A stretch of the entries below is to be set down exactly, running from the line with "def chain (mc" through the line with "defined byte. -/", both included, and no other line.

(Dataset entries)
• • • • • • •
-- ==== Sys2Proof/Tests/Slice0.lean ====
section
/-! SUPPORT. The model's own tests, their expected results taken from spec/, and for each obligation with hypotheses a named
witness that meets them. -/

namespace Sys2Proof.Tests

open Sys2Proof Sys2Proof.Machine

/-! ## Small states -/

/-- The test configurations of 95_test_vectors.md: T_EX, SERP(10), and the dimensions given. -/
def chain (mc mr : Nat) : Config := ⟨mc, mr, Config.testSegTable, .serpentine 10, true, 1000000, 0⟩

/-- An instance right after reset, with these words offered on CMD. -/
def fresh (mc mr : Nat) (words : List Word) : State :=
  { State.afterReset (chain mc mr) with cmdIn := words }

/-- A buffer with one defined byte. -/
def oneByte (o : Nat) (v : Byte) : Buffer := (Buffer.mk [] []).writeByte o v

/-- An UPDATE in flight in a 1 by 1 or larger chain: `ev` is offered, and the Transport's coming answers are `answers`. -/
def inFlight (mc mr : Nat) (ev : TxEvent) (ser : Ser) (answers : List (Option TxAnswer)) : State :=
  { State.afterReset (chain mc mr) with port := .busy, tx := some ev, ser := ser, txAns := answers }

/-- SER inside a frame: access owned, chip-select asserted. -/
def sending (plane slot : Nat) (half : Half) : Ser := ⟨.run, plane, slot, half, .asserted, true⟩

/-- A test of the state a step answers. -/
def answersNext (o : Host.Outcome State Fault Refusal) (p : State → Bool) : Bool :=
  match o with
  | .next t => p t
  | .fault _ => false
  | .refused _ => false

/-! ## WellFormed: each check refuses an ill-formed term -/

theorem test_wf_setdot_x : (Instr.setdot 4096 0 true).wellFormed = false := by decide
theorem test_wf_setdot_y : (Instr.setdot 0 4096 true).wellFormed = false := by decide
theorem test_wf_setbyte_c : (Instr.setbyte 1024 0 0#8).wellFormed = false := by decide
theorem test_wf_setbyte_r : (Instr.setbyte 0 1024 0#8).wellFormed = false := by decide
theorem test_wf_getbyte_c : (Instr.getbyte 1024 0).wellFormed = false := by decide
theorem test_wf_getbyte_r : (Instr.getbyte 0 1024).wellFormed = false := by decide

/-! ## Decoding: words laid out field by field from R60, and the table of 95_test_vectors.md 2.10 -/

/-- OP 0001, reserved 000, F 1, Y = 20, X = 9 (2.5). -/
theorem test_decode_setdot :
    decode (0b0001#4 ++ 0b000#3 ++ 1#1 ++ 0b000000010100#12 ++ 0b000000001001#12) = .instr (.setdot 9 20 true) := by decide
/-- OP 0010, V = 0x22, R = 1, C = 4 (P2 step 3). -/
theorem test_decode_setbyte :
    decode (0b0010#4 ++ 0b00100010#8 ++ 0b0000000001#10 ++ 0b0000000100#10) = .instr (.setbyte 4 1 0x22#8) := by decide
/-- OP 0011, reserved 00000000, R = 3, C = 5 (2.6). -/
theorem test_decode_getbyte :
    decode (0b0011#4 ++ 0b00000000#8 ++ 0b0000000011#10 ++ 0b0000000101#10) = .instr (.getbyte 5 3) := by decide
/-- OP 0100, 28 reserved zeros. -/
theorem test_decode_clear : decode (0b0100#4 ++ 0#28) = .instr .clear := by decide
/-- OP 0101, 20 reserved zeros, V = 0x80 (2.7). -/
theorem test_decode_fill : decode (0b0101#4 ++ 0#20 ++ 0b10000000#8) = .instr (.fill 0x80#8) := by decide
/-- OP 0110, 28 reserved zeros. -/
theorem test_decode_update : decode (0b0110#4 ++ 0#28) = .instr .update := by decide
• • • • • • •
SOLUTION:
def chain (mc mr : Nat) : Config := ⟨mc, mr, Config.testSegTable, .serpentine 10, true, 1000000, 0⟩

/-- An instance right after reset, with these words offered on CMD. -/
def fresh (mc mr : Nat) (words : List Word) : State :=
  { State.afterReset (chain mc mr) with cmdIn := words }

/-- A buffer with one defined byte. -/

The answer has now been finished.